Peut-être que certains pensent que je suis fou, naïf ou encore ignorant. Peut-être qu’ils ont raison. Je ne suis pas politologue et encore moins philosophe mais je vais essayer, très modestement, d’exprimer le raisonnement qui me laisse penser que l’existence, même en surnombre, de partis politiques risque de mettre en péril la mise en place du processus démocratique dans notre pays.

Pour commencer, je dresse le constat suivant : l’organisation de la vie politique autour de partis, aussi nombreux soient-ils, montrent clairement ses limites :

• Dans ce qu’on appelle les « vieilles démocraties » (comme la France, les US, l’Allemagne ou le RU par exemple), les partis pèsent sur la vie politique de ces pays. En France, le clivage gauche/droite est, à mes yeux, largement responsable de la sclérose de la scène politique française, ce qui empêche les institutions et la société de se réformer et d’avancer sur un projet commun de société. Ce clivage ne fait pas de sens quand il s’agit de mener des réformes salutaires dont on ne peut pas se passer afin de préserver l’intérêt général de la nation à moyen et long terme. Je considère qu’une bonne décision, une bonne réforme ou une bonne politique, n’est ni de droite, ni de gauche, ni même du centre mais simplement une bonne politique. Aux US, l’hyper-segmentation de la scène politique entre les partis Démocrate et Républicain divise structurellement et durablement la société. En Allemagne, chaque scrutin s’accompagne d’un jeu d’alliances et de coalitions entre les principaux partis sans lequel une gouvernance stable ne voit pas le jour. L’apport des partis politiques dans ces vieilles démocraties me semble ainsi très limité et leur omniprésence peut même apparaître comme une menace. Ensuite, les partis politiques ne répondent plus suffisamment aux attentes des peuples et des citoyens qui ne les considèrent plus comme représentatifs de leurs opinions. D’où les taux records d’abstention aux élections. Au passage, il faut souligner que les mascarades d’élections en Tunisie des 20 dernières années sont marquées par l’abstention pour ces mêmes raisons, les citoyens ne trouvant plus ni dans le RCD, ni dans aucun des autres partis « fantoches », la représentativité de leurs opinions. Enfin, le comble des dysfonctionnements liés à la confiscation du jeu politique par les partis, est atteint quand on sait que ce sont quelques 400 000 militants UMP et PS qui désignent les 2 finalistes des élections présidentielles parmi lesquelles 40 millions d’électeurs français doivent choisir un président, soit 1 militant pour 100 électeurs. Les défenseurs de ce système vont argumenter que c’est aux électeurs de se mobiliser pour départager les candidats aux élections primaires et que cela va donc encourager la participation des citoyens au jeu politique.

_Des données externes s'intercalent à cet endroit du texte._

/-- When the load command of an object file or of an assembly reports an error, the state is exactly what it was
before; when it succeeds, the new state does not depend on the old one, the device port aside. Atomicity is that of
R226 and R239; that the driver hands over a program or its error is the model's form of the load (log entry 24), and
that the device port goes on through a load is log entry 2; the trace is blank after a load (log entry 3). -/
def Obligations.FailedLoadChangesNothing : Prop :=
  (∀ (t : Text) (s : State) (e : FormatError), (perform (.loadObject t) s).2 = .formatError e → (perform (.loadObject t) s).1 = s)
    ∧ (∀ (t : Text) (s : State) (p : ProgramImage), (perform (.loadObject t) s).2 = .loaded p →
        loadObject t s = .ok (perform (.loadObject t) s).1)
    ∧ (∀ (t : Text) (s u : State), loadObject t s = .ok u → loadObject t State.reset = .ok { u with dev := State.reset.dev })
    ∧ (∀ (a : Assembly) (s : State) (e : AssemblyError), (perform (.loadAssembly a) s).2 = .assemblyError e →
        (perform (.loadAssembly a) s).1 = s)
    ∧ (∀ (e : AssemblyError) (s : State), perform (.loadAssembly (.failed e)) s = (s, .assemblyError e))
    ∧ (∀ (a : Assembly) (s : State) (i : ProgramImage) (symbols : List Symbol),
        (perform (.loadAssembly a) s).2 = .assembled i symbols →
        ∃ p, a = .program p ∧ loadAssembled p s = .ok (perform (.loadAssembly a) s).1)
    ∧ ∀ (p : AsmProgram) (s u : State), loadAssembled p s = .ok u →
        loadAssembled p State.reset = .ok { u with dev := State.reset.dev }

/-- For every text that loads, the registers are zero but for PC, which is the entry address, the machine is Idle with
no Run, memory and image are canonical and inside the address range, and the loader holds nothing; the same for an
assembled program. PC at the entry is the decision D22 of the spec. The canonical form is log entry 7. That the device
port goes on through a load is the model's choice (log entry 2), and so is the form in which the driver hands an
assembled program over (log entry 24). -/
def Obligations.LoadedStateIsWellFormed : Prop :=
  (∀ (t : Text) (s u : State), loadObject t s = .ok u →
      u.regs = { Regs.zero with PC := u.image.entry } ∧ u.control = ⟨.idle, false, false⟩ ∧ u.dev = s.dev ∧ Inv u)
    ∧ ∀ (p : AsmProgram) (s u : State), loadAssembled p s = .ok u →
      u.regs = { Regs.zero with PC := p.entry } ∧ u.image.entry = p.entry ∧ u.control = ⟨.idle, false, false⟩
        ∧ u.dev = s.dev ∧ Inv u

/-- With leftover bytes, a T record inside memory that starts anywhere but at the expected address is refused; with
none, or at the expected address, it is accepted. That the range is checked first is R228; the reader's record of
whether a load unit is open is the model's form (log entry 21). -/
def Obligations.NonContiguousRecordIsRefused : Prop :=
  ∀ (line : Nat) (rd : Reader) (start : Nat) (payload : List Byte), rd.inUnit = true → start + payload.length ≤ Config.memSize →
    (rd.core.loader.left ≠ [] → rd.core.loader.expect ≠ some start →
        readRecord line rd (.text start payload) = .error (.nonContiguous line))
      ∧ (rd.core.loader.left = [] ∨ rd.core.loader.expect = some start →
        readRecord line rd (.text start payload) = .ok { rd with core := loadText rd.core start payload })

/-- Loading a payload in two records, the second starting where the first ends, leaves exactly the state that one
record with the whole payload leaves, also when the cut is inside an instruction, when a payload is empty, and when a
leftover is pending that ends where the first record starts. Every record leaves such a loader for the record that
continues it, and so does the start of a load, so a leftover survives any number of short records. That lastByteAddr
is taken from the last record is D22 (log entry 21), and that the loader's own state stands in State is log entry 34.
-/
def Obligations.SplitRecordsLoadAsOne : Prop :=
  (∀ (s : State) (start : Nat) (p q : List Byte), Continues s.loader start →
      loadText (loadText s start p) (start + p.length) q = loadText s start (p ++ q))
    ∧ (∀ (s : State) (start : Nat) (p : List Byte), Continues s.loader start →
        Continues (loadText s start p).loader (start + p.length))
    ∧ ∀ (s : State) (start : Nat), Continues (Reader.start s).core.loader start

Cependant, pour participer aux primaires, il faudrait être militant adhérent à tel ou tel parti et à jour de cotisation. Donc, que faire si un citoyen ne se reconnaît dans les idées d’aucun des partis politiques existants ? Certaines mauvaises langues vous diront qu’en 2007, ils ont eu le choix entre « la peste et le choléra » mais ce système pourrait faire penser à celui des « grands électeurs ». La principale limite de cette situation est que les militants des partis politiques ne sont malheureusement pas parmi les citoyens les plus « éclairés » sur l’intérêt général.

La situation n’est pas meilleure dans les « jeunes démocraties ». Je m’explique. Une majorité dominante pense que les tunisiens étaient les premiers, dans le monde arabe, à se soulever et se battre pour leur

liberté confisquée. Certes, ce que nous venons d’accomplir est énorme et historique, mais nous ne devrions pas oublier les manifestations des libanais contre la présence syrienne au printemps 2005, suite à l’assassinat de l’ancien PM Rafik Hariri. C’est ce qu’on a appelé la « Révolution du Cèdre » et qui a été suivie d’une période d’instabilité politique malgré les législatives de 2005 et 2009 qui continue à ce jour. Il faut dire qu’il est difficile de naviguer et de gérer des alliances au milieu d’une cacophonie de près de 20 différents partis. Cette instabilité est-elle souhaitable pour des pays qui restent sur le chemin du développement, quand des défis de taille restent à relever, quand il s’agit de mener des réformes structurantes et de construire un projet de société juste et pérenne dont la base est l’unité nationale ?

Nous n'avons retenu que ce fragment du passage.